I’ve been involved in dozens of projects in many capacities, from lead scientist to software developer to visualization specialist. I have also managed many teams, though I find hands-on work more rewarding.

In terms of tools, I’ve worked a lot in Java, along with a bit of JS/HTML/CSS, though I spend most of my time now in Python or R, and using other tools like Bash or SQL when appropriate. I love learning new languages.

Some samples of my work are provided, with a few redactions to protect confidential client names and/or implementation details.

Machine Learning

Cybersecurity Automation

I designed and built a pair of recommender systems for a leading cybersecurity training company, automating the selection of attacks and training approaches based on interaction histories and other available information about users. 

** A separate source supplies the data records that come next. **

-- ==== Sys2Proof/Machine/Protocol.lean ====
section
/-! DEFINITION. The protocol state machine's own steps: reset detection and the presence pulse
(44_protocol_fsm.md R201 to R206), the progress of Read ROM, Match ROM and Search ROM (R220 to R228),
and the dispatch of a received command byte (R210). -/

namespace Sys2Proof.Machine

/-- A reset is accepted (R204). -/
def resetAccepted (s : State) : State :=
  notifyEvent .reset 0
    (timerSchedule s.cfg.tPresenceWait .beginPresence
      { s with fsm := .assertingPresence, apPhase := .wait, op := .idle })

/-- A low pulse of `d` microseconds has ended in WaitingForReset (R202, R203, R204). -/
def classifyPulse (d : Nat) (s : State) : State :=
  if d < s.cfg.tResetMin then s
  else if s.cfg.tResetMax < d then raiseError .resetTooLong s
  else resetAccepted s

/-- The `BeginPresence` callback (R205). -/
def beginPresence (s : State) : State :=
  timerSchedule s.cfg.tPresence .endPresence { s with driveLow := true, apPhase := .pulse }

/-- The `EndPresence` callback (R206). -/
def endPresence (s : State) : State :=
  startReceive 1 { s with driveLow := false, lowStart := none, fsm := .receivingCommand }

/-- `Dispatch(v)`: decode the command byte and execute it, in the same step (R210, R218). -/
def dispatchCommand (v : Byte) (s : State) : Host.Outcome State Fault Refusal :=
  exec (decode (.command v)) s

/-- The match compare: all eight bytes as raw bytes (R221). -/
def matchCompare (s : State) : State :=
  if s.rxBuf = s.rom then enterAppLoop (setResumeAllowed true s)
  else enterWFR (setResumeAllowed false s)

/-- A byte of Match ROM is complete: stored, and after the eighth the compare (R183, R220). -/
def matchByte (v : Byte) (s : State) : Host.Outcome State Fault Refusal :=
  if s.rxByte.toNat < 8 then
    let u := { s with
      rxBuf := setByteAt s.rxBuf (s.rxByte.setWidth 3) v
      rxByte := s.rxByte + 1 }
    if s.rxByte.toNat + 1 < 8 then .next (armRecv u) else .next (matchCompare u)
  else .fault (.noSuchByte .rxbuf s.rxByte.toNat)

/-- A bit of Read ROM has gone out (R223). -/
def readRomProgress (s : State) : Host.Outcome State Fault Refusal :=
  let u := { s with txCur := s.txCur + 1 }
  if u.txCur = 64 then .next (enterAppLoop u)
  else if u.txCur.toNat < 64 then .next (armSend (romBit (u.txCur.setWidth 6) u) u)
  else .fault (.noSuchByte .rom (u.txCur.toNat / 8))

/-- A send of a search round has completed (R227). -/
def searchSendDone (s : State) : State :=
  match s.searchPhase with
  | .sendTrue => armSend (!romBit s.searchIdx s) (setSearchPhase .sendComplement s)
  | .sendComplement => armRecv (setSearchPhase .recvDirection s)
  | .recvDirection => armRecv (setSearchPhase .recvDirection s)

/-- The master's direction bit of a search round was received (R228). -/
def searchRecvDone (b : Bool) (s : State) : State :=
  if b ≠ romBit s.searchIdx s then enterWFR s
  else if s.searchIdx = 63 then enterWFR { s with searchIdx := 0 }
  else
    armSend (romBit (s.searchIdx + 1) s)
      (setSearchPhase .sendTrue { s with searchIdx := s.searchIdx + 1 })

end Sys2Proof.Machine
end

While details of the learning model are confidential, at a high-level we used a sequence learning model in Tensor Flow, running on Amazon SageMaker.

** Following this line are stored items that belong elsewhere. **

-- ==== Sys2Proof/Machine/Step.lean ====
section
/-! DEFINITION. The step, and the placing of a table word for it. -/

namespace Sys2Proof.Machine

/-- One step: the atomic reaction to one event (00_scope.md R13). -/
def step (s : State) : Host.Outcome State Fault Refusal := advance s

/-- The state in which the next step runs the instruction of a table word (notes/assumptions/9.md). -/
def State.withFetchWord (s : State) (nbits w : Nat) : State := placeTableWord nbits w s

end Sys2Proof.Machine
end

As is often the case, a great deal of the work consisted of data cleaning and analysis. Some of the steps along the way are shown below.

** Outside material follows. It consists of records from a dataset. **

/-! ### `enterAppLoop` (R230) -/

@[simp] theorem enterAppLoop_toEnv (s : State) : (enterAppLoop s).toEnv = s.toEnv := rfl
@[simp] theorem enterAppLoop_enabled (s : State) : (enterAppLoop s).enabled = s.enabled := rfl
@[simp] theorem enterAppLoop_fsm (s : State) :
    (enterAppLoop s).fsm = .receivingApplicationByte := rfl
@[simp] theorem enterAppLoop_apPhase (s : State) : (enterAppLoop s).apPhase = s.apPhase := rfl
@[simp] theorem enterAppLoop_rom (s : State) : (enterAppLoop s).rom = s.rom := rfl
@[simp] theorem enterAppLoop_alarmed (s : State) : (enterAppLoop s).alarmed = s.alarmed := rfl
@[simp] theorem enterAppLoop_resumeAllowed (s : State) :
    (enterAppLoop s).resumeAllowed = s.resumeAllowed := rfl
@[simp] theorem enterAppLoop_searchPhase (s : State) :
    (enterAppLoop s).searchPhase = s.searchPhase := rfl
@[simp] theorem enterAppLoop_searchIdx (s : State) : (enterAppLoop s).searchIdx = s.searchIdx := rfl
@[simp] theorem enterAppLoop_rxAcc (s : State) : (enterAppLoop s).rxAcc = 0 := rfl
@[simp] theorem enterAppLoop_rxBit (s : State) : (enterAppLoop s).rxBit = 0 := rfl
@[simp] theorem enterAppLoop_rxByte (s : State) : (enterAppLoop s).rxByte = 0 := rfl
@[simp] theorem enterAppLoop_rxLen (s : State) : (enterAppLoop s).rxLen = 1 := rfl
@[simp] theorem enterAppLoop_rxBuf (s : State) : (enterAppLoop s).rxBuf = s.rxBuf := rfl
@[simp] theorem enterAppLoop_op (s : State) : (enterAppLoop s).op = .recvArmed := rfl
@[simp] theorem enterAppLoop_curBit (s : State) : (enterAppLoop s).curBit = none := rfl
@[simp] theorem enterAppLoop_stale (s : State) : (enterAppLoop s).stale = s.stale := rfl
@[simp] theorem enterAppLoop_timer (s : State) : (enterAppLoop s).timer = s.timer := rfl
@[simp] theorem enterAppLoop_driveLow (s : State) : (enterAppLoop s).driveLow = s.driveLow := rfl
@[simp] theorem enterAppLoop_lowStart (s : State) : (enterAppLoop s).lowStart = s.lowStart := rfl
@[simp] theorem enterAppLoop_ps (s : State) : (enterAppLoop s).ps = s.ps := rfl
@[simp] theorem enterAppLoop_txSrc (s : State) : (enterAppLoop s).txSrc = none := rfl
@[simp] theorem enterAppLoop_txCur (s : State) : (enterAppLoop s).txCur = s.txCur := rfl
@[simp] theorem enterAppLoop_recvCbEn (s : State) : (enterAppLoop s).recvCbEn = s.recvCbEn := rfl
@[simp] theorem enterAppLoop_bitCbEn (s : State) : (enterAppLoop s).bitCbEn = s.bitCbEn := rfl

/-! ### `startSearch` (R226) -/

@[simp] theorem startSearch_toEnv (s : State) : (startSearch s).toEnv = s.toEnv := rfl
@[simp] theorem startSearch_enabled (s : State) : (startSearch s).enabled = s.enabled := rfl
@[simp] theorem startSearch_fsm (s : State) : (startSearch s).fsm = .searchingRom := rfl
@[simp] theorem startSearch_apPhase (s : State) : (startSearch s).apPhase = s.apPhase := rfl
@[simp] theorem startSearch_rom (s : State) : (startSearch s).rom = s.rom := rfl
@[simp] theorem startSearch_alarmed (s : State) : (startSearch s).alarmed = s.alarmed := rfl
@[simp] theorem startSearch_resumeAllowed (s : State) :
    (startSearch s).resumeAllowed = s.resumeAllowed := rfl
@[simp] theorem startSearch_searchPhase (s : State) : (startSearch s).searchPhase = .sendTrue := rfl
@[simp] theorem startSearch_searchIdx (s : State) : (startSearch s).searchIdx = 0 := rfl
@[simp] theorem startSearch_rxAcc (s : State) : (startSearch s).rxAcc = s.rxAcc := rfl
@[simp] theorem startSearch_rxBit (s : State) : (startSearch s).rxBit = s.rxBit := rfl
@[simp] theorem startSearch_rxByte (s : State) : (startSearch s).rxByte = s.rxByte := rfl
@[simp] theorem startSearch_rxLen (s : State) : (startSearch s).rxLen = s.rxLen := rfl
@[simp] theorem startSearch_rxBuf (s : State) : (startSearch s).rxBuf = s.rxBuf := rfl
@[simp] theorem startSearch_op (s : State) :
    (startSearch s).op = if romBit 0 s then .send1Armed else .send0Armed := rfl
@[simp] theorem startSearch_curBit (s : State) : (startSearch s).curBit = some (romBit 0 s) := rfl
@[simp] theorem startSearch_stale (s : State) : (startSearch s).stale = s.stale := rfl
@[simp] theorem startSearch_timer (s : State) : (startSearch s).timer = s.timer := rfl
@[simp] theorem startSearch_driveLow (s : State) : (startSearch s).driveLow = s.driveLow := rfl
@[simp] theorem startSearch_lowStart (s : State) : (startSearch s).lowStart = s.lowStart := rfl
@[simp] theorem startSearch_ps (s : State) : (startSearch s).ps = s.ps := rfl
@[simp] theorem startSearch_txSrc (s : State) : (startSearch s).txSrc = s.txSrc := rfl
@[simp] theorem startSearch_txCur (s : State) : (startSearch s).txCur = s.txCur := rfl
@[simp] theorem startSearch_recvCbEn (s : State) : (startSearch s).recvCbEn = s.recvCbEn := rfl
@[simp] theorem startSearch_bitCbEn (s : State) : (startSearch s).bitCbEn = s.bitCbEn := rfl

Features were designed and accumulated to represent the histories of millions of users.

Features shown here are all log-normalized, after clipping outliers.

(Feature names redacted)

Using cluster analysis, based on their features we segmented the millions of users into six major groups and 34 sub-groups.

The matrix view at right shows how groups compare to each other: each sub-group is shown as a row in the figure, while each column represents a feature, so the cells show the mean feature value for the sub-group.

features_by_group

Another way to get a feel for the groupings is to color-code the users in a projection of the 32 features onto the plane.

Finally, within each group, we identify vulnerabilities, in the form of previously successful attacks, shown in red. Some groups (columns) are easy to attack, while others are less vulnerable.

I revisited the polyseries concept to better understand differences in the various user populations. We see at left two very different classes of users. Before having this look, I expected relatively similar homogeneous user populations. It’s often not until you get a visual of a data set, with interactive faceting and sorting, that you really understand what you’re dealing with.

Purchase Forecasting Using Embeddings

I used ‘basket embeddings’ to predict corporate purchase patterns. This research was a study of transferring the concepts of the doc2vec algorithm to a different domain.

With embeddings, we can define low-dimensional representations for all sorts of either very high-dimensional categorical variables like words (left), or even collections of things, such as the contents of a document. More importantly, we can learn fixed-length representations of variable sized sets like documents or baskets of purchases, which makes them easier to use with learning models.

In this project, I used embeddings to characterize the space of purchases by a large industrial client. In order to present these ‘baskets’ of purchases for a learning model, we needed a fixed-length representation.

In the doc2vec formulation, to produce a document embedding, we start with a word2vec approach, and add in the document (paragraph) ID as part of the input vector. Just as word2vec lets you learn embeddings for words, here we learn embeddings of sets of items.

In each time-slice, varying numbers of items are bought – to deal with this, instead of individual items, we trained a sequence model to learn sequences of groups of parts – once trained, this yields embeddings for ‘item baskets’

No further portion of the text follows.